Sorry, I guess that was unclear. 2.5 hours prior to workout is when I have my last meal. then 20-30 minutes prior to the gym I take NO-Explode. Then immediately after my workout, usually around 2 hours, I eat and take a protein shake.


----------



## PTYP (Feb 17, 2006)

I did the BSN Stack (nitrix, noxplode, cell mass) and increased strength about 30% and gained about 20 lbs of muscle in 2 months. But of course, my diet regime was very strict, and I worked my ass off in the gym. To say the gains were from the supps or from the training is a dilema. 

On a side note, when I was finished with the bottles, I switched to Sans V12 and my workout intensity dimminished.


----------



## dontsurfonmytur (Feb 17, 2006)

I wish i can do the BSN stack too but all that is too expensive
I cant even afford the No-explode/Cell mass, damn hate being po'


----------



## leanbody (Feb 18, 2006)

*Fast Twitch*

I HAVE BEEN USING FAST TWITCH FOR THE PAST THREE MONTHS AND REALLY LIKE IT. I HAVE TRIED NO EXPLODE AND FOLLOWED THE RECOMMENDED USAGE  DIRECTIONS. I WAS NOT IMPRESSED BY NO EXPLODE AT ALL BUT THEN I DID NOT STACK IT WITH CELL MASS EITHER. I HAVE HAD EXCELLENT GAINS USING FAST TWITCH BUT IF YOUR SENSITIVE TO CAFFEINE BEWARE, I HAVE HAD PROBLEMS SLEEPING WHILE USING IT. I LIKE THAT FAST TWITCH HAS KRE-ALKALYN IN IT. 


Serving Size: 1 Scoop (23g) 
Servings Per Container: 40

Amount Per Serving:

Calories 70 
Total Fat 0g 
Saturated Fat 0g 
Trans Fat 0g 
Cholesterol 0mg 
Total Carbohydrates 15g 5% 
Sugars 0g 
Protein 3g 6% 

Vitamin C 45mg 70 
Vitamin E 30iu 100% 
Vitamin B6 3mg 150% 
Vitamin B12 10mcg 170% 
Folate 400mcg 100% 
Magnesium 5mg 
Sodium 110mg 5% 
Potassium 200 
Calcium 25mg 3% 

CytoCrea Buffered, Water Stable Creatine & GCC Precursor Matrix: 3535mg 
(blend of betaine anhydrous, glycocyamine, kre-alkalyn, glycine, l-serine, alpha-glycerol phosphorylcholine, vitamin b6, vitamin b12, folic acid) 

NitroAmp Dual Action Nitric Oxide Enhancing System: 3375mg 
(blend of arginine akg, l-citrulline, citrulline malate, ascorbic acid, vitamin e acetate, arginine malate, l-norvaline) 

CytoRepair Tree Radical Protecting, Cortisol Blocking Factors: 620mg 
(blend of glutamine peptides, phosphatidyl serine, alpha lipoic acid, taurine, l-tyrosine) 

ErgoLyte Electrolyte & Analerotic Performance Enhancers: 835mg 
(blend of potassium citrate, sodium citrate, clacium citrate, magnesium oratate, potassium aspartate) 

Caffeine 200mg


----------



## uhockey (Feb 18, 2006)

PTYP said:
			
		

> I did the BSN Stack (nitrix, noxplode, cell mass) and increased strength about 30% and gained about 20 lbs of muscle in 2 months.

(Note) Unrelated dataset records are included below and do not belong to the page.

-- ==== Sys2Proof/Machine/Field.lean ====
section
/-! DEFINITION. The Field Poller: polls, judgement of replies, misses, link states, deltas and baselines, hand-over
(R43 to R58). -/

namespace Sys2Proof.Machine

/-! ### Link state changes (R49) -/

/-- An entry into LOST is reported to the Ride State Unit, the Flow Estimator and the Notice Unit (R49); `misses` is the
detail byte of R162. -/
def reportLost (r : Nat) (prev : Link) (misses : Nat) (s : State) : State :=
  reportLevel .link r true (saturate 255 misses) (estimatorLink r prev .lost (unitLink r .lost s))

/-! ### Misses (R47) -/

/-- A miss of the ride polled (R47). -/
def takePollMiss (r : Nat) (s : State) : State :=
  match s.poller.records.find r with
  | none => s
  | some f =>
    let m := saturate 255 (f.misses + 1)
    let s' := s.modField r fun f => { f with misses := m }
    if f.link ≠ .lost ∧ s.time.params.silencePolls ≤ m then
      reportLost r f.link m (s'.modField r fun f => { f with link := .lost, baseValid := false })
    else s'

/-! ### Good replies (R48 to R55) -/

/-- A counter's delta: the reply's value minus the baseline value, modulo 65,536 (R52). -/
def delta (now base : Nat) : Nat := (now + 65536 - base) % 65536

/-- The deltas of a reply (R52). -/
def Counters.since (now base : Counters) : Counters :=
  { entered := delta now.entered base.entered, standby := delta now.standby base.standby, ret := delta now.ret base.ret,
    dispatches := delta now.dispatches base.dispatches }

/-- Deltas within the fixed bounds; a delta equal to its bound passes (R53). -/
def Counters.plausible (d : Counters) : Bool :=
  d.entered ≤ Config.guestDeltaMax && d.standby ≤ Config.guestDeltaMax && d.ret ≤ Config.guestDeltaMax &&
  d.dispatches ≤ Config.dispatchDeltaMax

/-- The Flow Estimator takes the counts of a delta report and makes its Q-at-zero report (R61, R65). -/
def estimatorCounts (r : Nat) (d : Counters) (s : State) : State :=
  match s.units.find r with
  | none => s
  | some u => reportZero r (s.modEst r (Estimator.takeCounts (u.state = .closed) d.entered d.standby d.ret))

/-- The three kinds of a good reply (R51). -/
inductive ReplyKind where
  | baselineOnly
  | counted (deltas : Counters)
  | implausible
deriving DecidableEq, Repr

/-- The kind of a good reply, by the field record it finds (R51, R53). -/
def replyKind (f : FieldRecord) (rep : Report) : ReplyKind :=
  if f.baseValid then
    if (rep.counters.since f.base).plausible then .counted (rep.counters.since f.base) else .implausible
  else .baselineOnly

/-- The dispatch delta of a reply, which a delta report alone carries (R54, R55). -/
def ReplyKind.dispatches : ReplyKind → Option Nat
  | .counted d => some d.dispatches
  | .baselineOnly | .implausible => none

/-- GAP after a reply (R53). -/
def ReplyKind.gap (old : Nat) : ReplyKind → Nat
  | .implausible => saturate 255 (old + 1)
  | .baselineOnly | .counted _ => old

/-- What the Ride State Unit takes of a good reply: the link state change, then the report (R49, R54, R55). -/
def unitReply (r : Nat) (prev : Link) (code : Nat) (k : ReplyKind) (s : State) : State :=
  unitReport r code k.dispatches (if prev = .up then s else unitLink r .up s)

/-- What the Flow Estimator takes of a good reply: the link state change, then the counts of a delta report, or that an
implausible one makes the minute ineligible (R49, R53, R54, R55). -/
def estimatorReply (r : Nat) (prev : Link) (k : ReplyKind) (s : State) : State :=
  let s := if prev = .up then s else estimatorLink r prev .up s
  match k with
  | .baselineOnly => s
  | .counted d => estimatorCounts r d s
  | .implausible => s.modEst r fun e => { e with eligible := false }

/-- What the Notice Unit takes of a good reply: the fall of the LINK level, and the GAP event (R49, R53). -/
def noticeReply (r : Nat) (f : FieldRecord) (k : ReplyKind) (s : State) : State :=
  let s := if f.link = .lost then reportLevel .link r false (saturate 255 f.misses) s else s
  match k with
  | .implausible => reportEvent .gap r (k.gap f.gap) s
  | .baselineOnly | .counted _ => s

/-- A good reply is taken by the Ride State Unit and the Flow Estimator in either order, each taking its own parts in
theirs (R49, R54; log 4). -/
def handOver (r : Nat) (prev : Link) (code : Nat) (k : ReplyKind) (s : State) : State :=
  let x := s.takeHandover
  if x.1 then estimatorReply r prev k (unitReply r prev code k x.2)
  else unitReply r prev code k (estimatorReply r prev k x.2)

/-- A good reply is taken: link state, MISSES, LAST_CODE, baseline and GAP in the field record, then by its receivers (R48,
R51, R53, R56). -/
def takeGoodReply (r : Nat) (rep : Report) (s : State) : State :=
  match s.poller.records.find r with
  | none => s
  | some f =>
    let k := replyKind f rep
    handOver r f.link rep.code k (noticeReply r f k (s.modField r fun f =>
      { f with
        link := .up, misses := 0, lastCode := some rep.code, baseValid := true, base := rep.counters
        gap := k.gap f.gap }))

/-! ### The poll (R44 to R46) -/

/-- The configured ride polled after ride `r`: the next above it, else the lowest (R44). -/
def nextRide (rides : List Nat) (r : Nat) : Option Nat :=
  match rides.find? (r < ·) with
  | some r' => some r'
  | none => rides.head?

/-- The next poll is sent and its reply window opens (R44, R45, R184). While a poll is outstanding none is sent; with no
ride configured the line is quiet. A reserved line being sent on means that its reserved window has closed (R46). -/
def sendPoll (s : State) : State :=
  match s.poller.line with
  | .outstanding _ _ _ => s
  | .idle | .reserved =>
    match nextRide s.rides s.poller.last with
    | none => { s with poller := { s.poller with line := .idle } }
    | some r =>
      match s.poller.records.find r with
      | none => { s with poller := { s.poller with line := .idle } }
      | some f =>
        { s with poller := { s.poller with line := .outstanding r f.address [], last := r, sent := pollFrame f.address } }

/-- The poll ends by the judgement of the bytes of its window (R45). -/
def judgePoll (r address : Nat) (bytes : List Byte) (s : State) : State :=
  let s := { s with poller := { s.poller with line := .idle } }
  match judgeReport address bytes with
  | some rep => takeGoodReply r rep s
  | none => takePollMiss r s

/-- Bytes are received on the field line: in an open window they are gathered, and the poll is judged at the thirteenth;
bytes after it, and bytes outside a window, are discarded (R45, R46). -/
def takeFieldBytes (bytes : List Byte) (s : State) : State :=
  match s.poller.line with
  | .outstanding r address got =>
    let all := got ++ bytes
    if Config.reportBytes ≤ all.length then judgePoll r address (all.take Config.reportBytes) s
    else { s with poller := { s.poller with line := .outstanding r address all } }
  | .idle | .reserved => s

/-- The window closes after its last bytes: a poll not yet judged is a miss; a reserved line is free again (R45 to R47). -/
def closeFieldWindow (bytes : List Byte) (s : State) : State :=
  match s.poller.line with
  | .outstanding r address got =>
    let all := got ++ bytes
    if Config.reportBytes ≤ all.length then judgePoll r address (all.take Config.reportBytes) s
    else takePollMiss r { s with poller := { s.poller with line := .idle } }
  | .reserved => { s with poller := { s.poller with line := .idle } }
  | .idle => s

/-- The outstanding poll to a ride is abandoned: the line stays reserved (R46). -/
def abandonPoll (r : Nat) (s : State) : State :=
  match s.poller.line with
  | .outstanding r' _ _ => if r' = r then { s with poller := { s.poller with line := .reserved } } else s
  | .idle | .reserved => s

/-! ### FIELDINFO (R58) -/

/-- A poll to the ride is outstanding. -/
def State.polling (s : State) (r : Nat) : Bool :=
  match s.poller.line with
  | .outstanding r' _ _ => r' = r
  | .idle | .reserved => false

/-- FIELDINFO: one ride, or all rides for ride number 0 (R58). -/
def fieldinfoReply (r : Nat) (s : State) : ReplyBody :=
  if r = 0 then .fieldAll .done s.poller.records
  else match s.poller.records.find r with
    | none => .fieldOne .unknownRide none
    | some f => .fieldOne .done (some (r, f, s.polling r))

end Sys2Proof.Machine
end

But of course, my diet regime was very strict, and I worked my ass off in the gym. To say the gains were from the supps or from the training is a dilema.
> 
> On a side note, when I was finished with the bottles, I switched to Sans V12 and my workout intensity dimminished.



HAHAHAHAAHAHAHAHAAHAHAHAHAHAHAHAHAHAAHAHAHAHAHAHAHAHA.  Ok, I think I'm done.  20lbs of muscle in 8 weeks........you'd be LUCKY to accomplish that on a good AAS cycle.    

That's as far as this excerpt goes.